The Meeting of General Washington and Rochambeau (Primary Title)
George Washington and General Rochambeau calling on Cornwallis at Nelson House, Yorktown (Former Title)

Edward L. Henry, American, 1841 - 1919 (Artist)

1873
American
oil on panel
Unframed: 10 3/4 × 15 in. (27.31 × 38.1 cm)
Framed: 18 × 21 1/2 × 3 3/4 in. (45.72 × 54.61 × 9.53 cm)
60.52.7
Not on view

In the 1870s, Henry found enormous success with vignettes of bygone eras. His meticulous genre scenes reveal the painter’s lifelong passion for historical architecture and antique furniture, artifacts, costumes, and carriages – items from his own collection often serving as props. Well positioned to ride the mounting surge of Colonial Revival fervor surrounding the nation’s centennial celebration, Henry added scenes from the Revolutionary War to his retrospective imagery.

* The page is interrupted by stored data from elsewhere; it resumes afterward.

/-- Settles O51: each clause is the equation of its command for its kind of text. -/
theorem hostEditsWriteOneThing : Obligations.HostEditsWriteOneThing := by
  intro cfg q text addr hm
  refine ⟨fun v hp hv => ⟨_, congrArg _ (Session.setMemoryByte_of_byte hp hv q addr), rfl, fun x => ?_⟩,
    fun v hp hv => congrArg _ (Session.setMemoryByte_of_large hp hv q addr),
    fun v hp => ⟨hostCommand_setWatchpoint_some cfg (parseOptAddr_of_number hp) q,
      hostCommand_setBreakpoint_some cfg (parseOptAddr_of_number hp) q⟩,
    fun hp => ⟨congrArg _ (Session.setMemoryByte_of_none hp q addr), fun hne =>
      ⟨hostCommand_setWatchpoint_none cfg (parseOptAddr_of_none hp hne) q,
        hostCommand_setBreakpoint_none cfg (parseOptAddr_of_none hp hne) q⟩⟩,
    hostCommand_setWatchpoint_some cfg rfl q, hostCommand_setWatchpoint_some cfg rfl q,
    hostCommand_setBreakpoint_some cfg rfl q, hostCommand_setBreakpoint_some cfg rfl q⟩
  rw [State.store_mem, Memory.read_write hm, wrapAddr, wrapAddr]
  simp only [eq_comm (a := x)]

end Sys2Proof.Machine
end

section
/-! PROOF. `reset()` (60_exceptions.md R236): no load touches the image last assembled, and the last one leaves its start (decision D27). -/

namespace Sys2Proof.Machine

/-- A sequence of commands goes on from what its first answers. -/
theorem hostCommands_cons {cfg : Config} {cmd : Command} {q r : Session} {rep : Report} (h : hostCommand cfg cmd q = .next (r, rep))
    (rest : List Command) : hostCommands cfg (cmd :: rest) q = hostCommands cfg rest r := by
  rw [hostCommands, h]

/-- Loads leave the image last assembled and the breakpoint, and the start of the last of them. -/
theorem hostCommands_loads (cfg : Config) (others : List (List Byte × Option Nat)) (last : List Byte) (start : Option Nat) (q : Session) :
    ∃ u, hostCommands cfg ((others.map fun x => .load x.1 x.2) ++ [.load last start]) q = .next u ∧
      u.program = q.program ∧ u.bp = q.bp ∧ u.start = startAddress start := by
  induction others generalizing q with
  | nil => exact ⟨_, hostCommands_cons (hostCommand_load cfg last start q) [], rfl, rfl, rfl⟩
  | cons x others ih =>
    rw [List.map_cons, List.cons_append, hostCommands_cons (hostCommand_load cfg x.1 x.2 q)]
    exact ih _

/-- `reset()` loads the image last assembled, with the start of the last load (decision D27). -/
theorem hostCommand_reset (cfg : Config) {q : Session} {image : List Byte} (h : q.program = some image) :
    hostCommand cfg .reset q = .next (q.load image q.start, .done) := by
  rw [hostCommand, Session.reset, h]

/-- Where no image has been assembled there is none to reload (log entry 19). -/
theorem hostCommand_reset_refused (cfg : Config) {q : Session} (h : q.program = none) :
    hostCommand cfg .reset q = .refused .noAssembledImage := by
  rw [hostCommand, Session.reset, h]

/-- Settles O59: the loads leave the image assembled and the last start, which `reset()` loads from. -/
theorem resetReloadsTheLastAssembledImage : Obligations.ResetReloadsTheLastAssembledImage := by
  refine ⟨fun cfg q src image others last start hsrc => ?_, fun cfg q => hostCommand_reset_refused cfg⟩
  obtain ⟨u, hu, hprogram, hbp, hstart⟩ := hostCommands_loads cfg others last start { q with program := some image }
  have hassemble : hostCommand cfg (.assemble src) q = .next ({ q with program := some image }, .assembled image) :=
    congrArg _ (Session.assemble_ok hsrc q)
  refine ⟨u, _, (hostCommands_cons hassemble _).trans hu, hostCommand_reset cfg hprogram, ?_, rfl, rfl, hprogram, ?_, hbp⟩
  · rw [Session.load_core, hstart]
  · rw [Session.load_start, hstart]

end Sys2Proof.Machine
end
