-- ==== Sys2Proof/Machine/State.lean ====
section
/-!
DEFINITION. The machine's whole state as plain data (R43): the CPU (R20-R41), work RAM and nametable RAM, the controller
ports, the two DMA units' requests, the cartridge with its mapper, the PPU (R220), the APU (R260), the audio batches (R291)
and the launch parameters (R11); the reasons a step can stop; and the power-on state (R298). INVENTORY.md lists every field
with the rule that names it. Fields that the spec does not name are marked MODEL'S OWN, with the log entry that says why.
-/

namespace Sys2Proof.Machine

/-- A memory: the cells that hold a byte, by offset, in strictly rising order (`Memory.wf`, Machine/Memory.lean). An
offset that is not listed holds no byte of its own; what the RAM or ROM then reads as is the business of its read
operation (a power-on draw for RAM, R300; $00 for ROM, log 4). -/
abbrev Memory := List Host.Cell

/-! ## CPU (10_state.md) -/

/-- P: the six stored flags (R25; 90_conflicts.md C13). -/
structure Flags where
  n : Bool  -- negative (R34)
  v : Bool  -- overflow (R33)
  d : Bool  -- decimal: stored, never read by arithmetic (R31, R32)
  i : Bool  -- interrupt disable (R30)
  z : Bool  -- zero (R29)
  c : Bool  -- carry (R28)
deriving DecidableEq, Repr

/-- The registers a program sees. -/
structure Regs where
  a  : Byte   -- accumulator (R20)
  x  : Byte   -- index X (R21)
  y  : Byte   -- index Y (R21)
  sp : Byte   -- S, the stack pointer (R22)
  pc : Word   -- program counter (R23)
  p  : Flags  -- status (R25)
deriving DecidableEq, Repr

/-- What an interrupt poll found to take (R37, R182). -/
inductive IntKind where
  | nmi
  | irq
deriving DecidableEq, Repr

/-- A fatal condition (R173). -/
inductive FatalKind where
  /-- an unofficial opcode in strict mode: its address and the opcode (R174) -/
  | unimplementedOpcode (pc : Word) (opcode : Byte)
  /-- an address with no handler: the routing is total, so no step sets it (R175) -/
  | busAddressUnmapped (addr : Word) (write : Bool)
  /-- an internal invariant is broken: no step sets it (R176) -/
  | invariantViolation (what : String)
deriving DecidableEq, Repr

/-! ## Cartridge (61_bus_cartridge.md sections 4 to 7) -/

/-- The closed set of mappers (R209). -/
inductive Mapper where
  | nrom  -- iNES 0 (R211)
  | mmc3  -- iNES 4 (R213)
deriving DecidableEq, Repr

/-- The MMC3's registers (R213). -/
structure Mmc3 where
  bankSelect  : Byte
  bankReg     : Vector Byte 8
  mirroring   : Bool  -- false vertical, true horizontal
  ramEnable   : Bool
  ramProtect  : Bool
  irqLatch    : Byte
  irqCounter  : Byte
  irqReload   : Bool
  irqEnable   : Bool
  irqFlag     : Bool
  a12Prev     : Bool
  a12LowSince : Nat   -- a CPU cycle number
deriving DecidableEq, Repr

/-- A loaded cartridge (R208). -/
structure Cartridge where
  header     : Header  -- sizes, mirroring, battery, trainer and four-screen bits (R206)
  mapper     : Mapper
  prgRom     : Memory  -- read-only
  chr        : Memory  -- CHR ROM, or CHR RAM when the header gives no CHR ROM
  prgRam     : Memory  -- 8 KiB, present as R212 and R217 say
  fourScreen : Memory  -- 4 KiB, used when the header's four-screen bit is set (R210)
  mmc3       : Mmc3
deriving DecidableEq, Repr

/-! ## PPU (R220) -/

/-- One of the eight sprite units of the line being drawn. -/
structure SpriteUnit where
  lo   : Byte  -- sp_lo
  hi   : Byte  -- sp_hi
  attr : Byte  -- sp_attr
  x    : Byte  -- sp_x
deriving DecidableEq, Repr

/-- A frame: 240 rows of 256 entries, each emphasis bits and a colour index (R256). -/
abbrev Frame := Vector (Vector (BitVec 9) 256) 240

structure Ppu where
  scanline       : Nat   -- 0 to 261
  dot            : Nat   -- 0 to 340
  oddFrame       : Bool
  ctrl           : Byte  -- PPUCTRL
  mask           : Byte  -- PPUMASK
  vblankFlag     : Bool  -- PPUSTATUS bit 7
  sprite0Hit     : Bool  -- PPUSTATUS bit 6
  spriteOverflow : Bool  -- PPUSTATUS bit 5
  oamAddr        : Byte  -- OAMADDR
  v              : BitVec 15  -- current VRAM address
  t              : BitVec 15  -- temporary VRAM address
  fineX          : BitVec 3
  w              : Bool  -- write toggle
  readBuffer     : Byte
  ioLatch        : Byte
  warmup         : Bool
  palette        : Vector (BitVec 6) 32
  oam            : Vector Byte 256
  secOam         : Vector Byte 32
  ntLatch        : Byte
  ptLoLatch      : Byte
  ptHiLatch      : Byte
  atLatch        : BitVec 2
  bgLo           : BitVec 16
  bgHi           : BitVec 16
  atLo           : BitVec 16
  atHi           : BitVec 16
  evalCount      : Nat   -- 0 to 8
  evalSpr0       : Bool
  evalOvfDot     : Option Nat
  lineCount      : Nat   -- 0 to 8
  lineSpr0       : Bool
  units          : Vector SpriteUnit 8
  abus           : PpuAddr  -- ppu_abus (R258)
  frame          : Frame
  published      : Option Frame
  vblSuppress    : Bool  -- MODEL'S OWN (log 11): a race-window read has suppressed this frame's vblank flag (R240)
  frames         : Nat   -- MODEL'S OWN (log 16): frames published so far (R257), which run_frame watches (R290)
deriving DecidableEq, Repr

/-! ## APU (R260) -/

/-- An envelope (R269). -/
structure Envelope where
  start : Bool
  div   : BitVec 4
  decay : BitVec 4
deriving DecidableEq, Repr

structure Pulse where
  duty        : BitVec 2
  halt        : Bool      -- length-counter halt, also envelope loop
  constVol    : Bool
  vol         : BitVec 4
  sweepEn     : Bool
  sweepPeriod : BitVec 3
  sweepNeg    : Bool
  sweepShift  : BitVec 3
  sweepReload : Bool
  sweepDiv    : BitVec 3
  timerPeriod : BitVec 11
  timer       : BitVec 11
  seq         : BitVec 3  -- 0 to 7
  length      : Nat       -- at most 254
  env         : Envelope
deriving DecidableEq, Repr

structure Triangle where
  control     : Bool      -- tri_control: linear counter control, also length-counter halt
  linReload   : Bool
  linValue    : BitVec 7  -- lin_reload_val
  linCounter  : BitVec 7
  timerPeriod : BitVec 11
  timer       : BitVec 11
  seq         : BitVec 5  -- tri_seq, 0 to 31
  length      : Nat
deriving DecidableEq, Repr

structure Noise where
  halt     : Bool
  constVol : Bool
  vol      : BitVec 4
  env      : Envelope
  mode     : Bool
  period   : BitVec 4
  timer    : BitVec 12
  lfsr     : BitVec 15
  length   : Nat
deriving DecidableEq, Repr

structure Dmc where
  irqEn     : Bool
  loop      : Bool
  rate      : BitVec 4
  level     : BitVec 7
  startAddr : Word
  startLen  : BitVec 12
  address   : Word
  remaining : BitVec 12
  buffer    : Option Byte
  shift     : Byte
  bits      : Nat        -- dmc_bits, 0 to 8
  silence   : Bool
  timer     : BitVec 9
deriving DecidableEq, Repr

/-- MODEL'S OWN (log 13): what a register write of this CPU cycle leaves to the cycle's frame-sequencer step, which runs
after the bus access (R261, R286). `none` at every cycle's end. -/
inductive LateWrite where
  /-- a length counter to load, in a cycle whose half-frame clock comes after the write (R268): channel 0 pulse 1,
  1 pulse 2, 2 triangle, 3 noise -/
  | length (channel : Fin 4) (value : Nat)
  /-- a halt bit to set after the same cycle's half-frame clock (R268) -/
  | halt (channel : Fin 4) (value : Bool)
  /-- a $4017 write: the pending reset's count is lowered only in later cycles (R266) -/
  | seqHold
deriving DecidableEq, Repr

structure Apu where
  enP1      : Bool
  enP2      : Bool
  enTri     : Bool
  enNoise   : Bool
  p1        : Pulse
  p2        : Pulse
  tri       : Triangle
  noise     : Noise
  dmc       : Dmc
  frameIrq  : Bool
  dmcIrq    : Bool
  fcMode    : Bool        -- false 4-step, true 5-step
  fcInhibit : Bool
  fcCount   : Nat
  fcResetIn : Option Nat
  samples   : List Rat    -- the output sample queue (R282)
  late      : Option LateWrite
deriving DecidableEq, Repr

/-! ## Controller ports (R200) -/

structure Controller where
  buttons : Byte
  shift   : Byte
deriving DecidableEq, Repr

/-! ## The whole state -/

structure State where
  regs         : Regs
  nmiPending   : Bool            -- R35
  nmiPrev      : Bool            -- R35
  irqLine      : Bool            -- R180
  intNext      : Option IntKind  -- R37
  halted       : Bool            -- R38
  resetPending : Bool            -- MODEL'S OWN (log 5): the next step is the reset sequence (R299)
  cpuCycle     : Nat             -- R39
  cpuBus       : Byte            -- R40
  fatal        : Option FatalKind  -- R41
  wram         : Memory          -- work RAM (R199)
  ciram        : Memory          -- nametable RAM (R210)
  port0        : Controller      -- R200
  port1        : Controller      -- R200
  strobe       : Bool            -- R200
  oamDma       : Option Byte     -- the page of a requested OAM DMA (R204)
  dmcDma       : Bool            -- a DMC DMA is requested or running (R205, R279)
  cart         : Cartridge       -- R208
  ppu          : Ppu             -- R220
  apu          : Apu             -- R260
  audioOut     : List (List Rat) -- completed sample batches (R291)
  params       : Params          -- R11
  draws        : Nat             -- MODEL'S OWN (log 2): draws taken so far
  nmiEdges     : Nat             -- MODEL'S OWN (log 34): NMI edges so far, which `NoInterrupts` counts (R295)
  irqCycles    : Nat             -- MODEL'S OWN (log 34): cycles that ended with the IRQ line active (R295)
deriving DecidableEq, Repr

/-- Why a step stops with a fault. -/
inductive Fault where
  /-- Raised by `step` alone, in a state whose `fatal` is set: no unit takes another step (R173, R41). Safe: the
  machine of the spec takes no further step either. -/
  | fatal (kind : FatalKind)
deriving DecidableEq, Repr

/-- Why a step refuses. No meaning refuses: every opcode has its effect (R82). -/
inductive Refusal where
  /-- Raised by `exec` for an instruction that has no meaning yet. Safe. No arm of `exec` is so refused. -/
  | notModelled (mnemonic : String)
deriving DecidableEq, Repr

/-! ## Power-on (R298) -/

/-- The MMC3 at power-on: all 0 or false except `ram_enable` (R213). -/
def Mmc3.powerOn : Mmc3 where
  bankSelect := 0
  bankReg := Vector.replicate 8 0
  mirroring := false
  ramEnable := true
  ramProtect := false
  irqLatch := 0
  irqCounter := 0
  irqReload := false
  irqEnable := false
  irqFlag := false
  a12Prev := false
  a12LowSince := 0

/-- The PPU at power-on: all 0, false or none except `warmup` (R298). -/
def Ppu.powerOn : Ppu where
  scanline := 0
  dot := 0
  oddFrame := false
  ctrl := 0
  mask := 0
  vblankFlag := false
  sprite0Hit := false
  spriteOverflow := false
  oamAddr := 0
  v := 0
  t := 0
  fineX := 0
  w := false
  readBuffer := 0
  ioLatch := 0
  warmup := true
  palette := Vector.replicate 32 0
  oam := Vector.replicate 256 0
  secOam := Vector.replicate 32 0
  ntLatch := 0
  ptLoLatch := 0
  ptHiLatch := 0
  atLatch := 0
  bgLo := 0
  bgHi := 0
  atLo := 0
  atHi := 0
  evalCount := 0
  evalSpr0 := false
  evalOvfDot := none
  lineCount := 0
  lineSpr0 := false
  units := Vector.replicate 8 ⟨0, 0, 0, 0⟩
  abus := 0
  frame := Vector.replicate 240 (Vector.replicate 256 0)
  published := none
  vblSuppress := false
  frames := 0

def Envelope.powerOn : Envelope where
  start := false
  div := 0
  decay := 0

def Pulse.powerOn : Pulse where
  duty := 0
  halt := false
  constVol := false
  vol := 0
  sweepEn := false
  sweepPeriod := 0
  sweepNeg := false
  sweepShift := 0
  sweepReload := false
  sweepDiv := 0
  timerPeriod := 0
  timer := 0
  seq := 0
  length := 0
  env := Envelope.powerOn

def Triangle.powerOn : Triangle where
  control := false
  linReload := false
  linValue := 0
  linCounter := 0
  timerPeriod := 0
  timer := 0
  seq := 0
  length := 0

/-- The noise channel at power-on: all 0 except the LFSR (R283). -/
def Noise.powerOn : Noise where
  halt := false
  constVol := false
  vol := 0
  env := Envelope.powerOn
  mode := false
  period := 0
  timer := 0
  lfsr := 1
  length := 0

/-- The DMC at power-on: all 0 except `dmc_bits` and `dmc_silence` (R283). -/
def Dmc.powerOn : Dmc where
  irqEn := false
  loop := false
  rate := 0
  level := 0
  startAddr := 0
  startLen := 0
  address := 0
  remaining := 0
  buffer := none
  shift := 0
  bits := 8
  silence := true
  timer := 0

/-- The APU at power-on: 4-step mode with its IRQ enabled, nothing pending, no samples (R283). -/
def Apu.powerOn : Apu where
  enP1 := false
  enP2 := false
  enTri := false
  enNoise := false
  p1 := Pulse.powerOn
  p2 := Pulse.powerOn
  tri := Triangle.powerOn
  noise := Noise.powerOn
  dmc := Dmc.powerOn
  frameIrq := false
  dmcIrq := false
  fcMode := false
  fcInhibit := false
  fcCount := 0
  fcResetIn := none
  samples := []
  late := none

/-- The CPU registers before the reset sequence (R298). -/
def Regs.powerOn : Regs where
  a := 0
  x := 0
  y := 0
  sp := 0
  pc := 0
  p := { n := false, v := false, d := false, i := true, z := false, c := false }

/-- The power-on state of a loaded cartridge, before the first cycle (R297, R298): `power_on(cart)` of R293. -/
def State.powerOn (params : Params) (cart : Cartridge) : State where
  regs := Regs.powerOn
  nmiPending := false
  nmiPrev := false
  irqLine := false
  intNext := none
  halted := false
  resetPending := true
  cpuCycle := 0
  cpuBus := 0
  fatal := none
  wram := []
  ciram := []
  port0 := ⟨0, 0⟩
  port1 := ⟨0, 0⟩
  strobe := false
  oamDma := none
  dmcDma := false
  cart := cart
  ppu := Ppu.powerOn
  apu := Apu.powerOn
  audioOut := []
  params := params
  draws := 0
  nmiEdges := 0
  irqCycles := 0

/-- The cartridge of the reset state: no image is loaded, so its ROM lists nothing. DESIGN CHOICE (log 4, unsafe): an
NROM board with one 16 KiB PRG ROM unit, CHR RAM and horizontal mirroring, every ROM byte $00. -/
def Cartridge.blank : Cartridge where
  header :=
    { prgUnits := 1, chrUnits := 0, mapper := 0, vertical := false, battery := false, trainer := false,
      fourScreen := false }
  mapper := .nrom
  prgRom := []
  chr := []
  prgRam := []
  fourScreen := []
  mmc3 := Mmc3.powerOn

/-- The machine right after reset: power-on (R297 gives no other reset) with the standard parameters and the blank
cartridge (logs 3 and 4). Its first step is the reset sequence (R299). -/
def State.reset : State := State.powerOn Params.standard Cartridge.blank

end Sys2Proof.Machine
end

This stagelike image pictures General George Washington, unmistakable at center in his blue uniform, paying a formal call on the newly surrendered Lord Charles Cornwallis, commander of the British forces at Yorktown. Washington is accompanied by his French counterpart, the comte de Rochambeau. The setting is imaginary, based on interior sketches that Henry made of a friend’s federal-era townhouse in Philadelphia. Inspiration for the placement of a tall clock on the stair landing – a mid-19th-century fashion rather than a colonial one – likely came from the popular 1848 poem “Old Clock on the Stairs” by Henry Wadsworth Longfellow.

Signed and dated lower right: "E. L. Henry"
Gift of Mrs. Preston Davie
National Academy of Design, New York, 1874.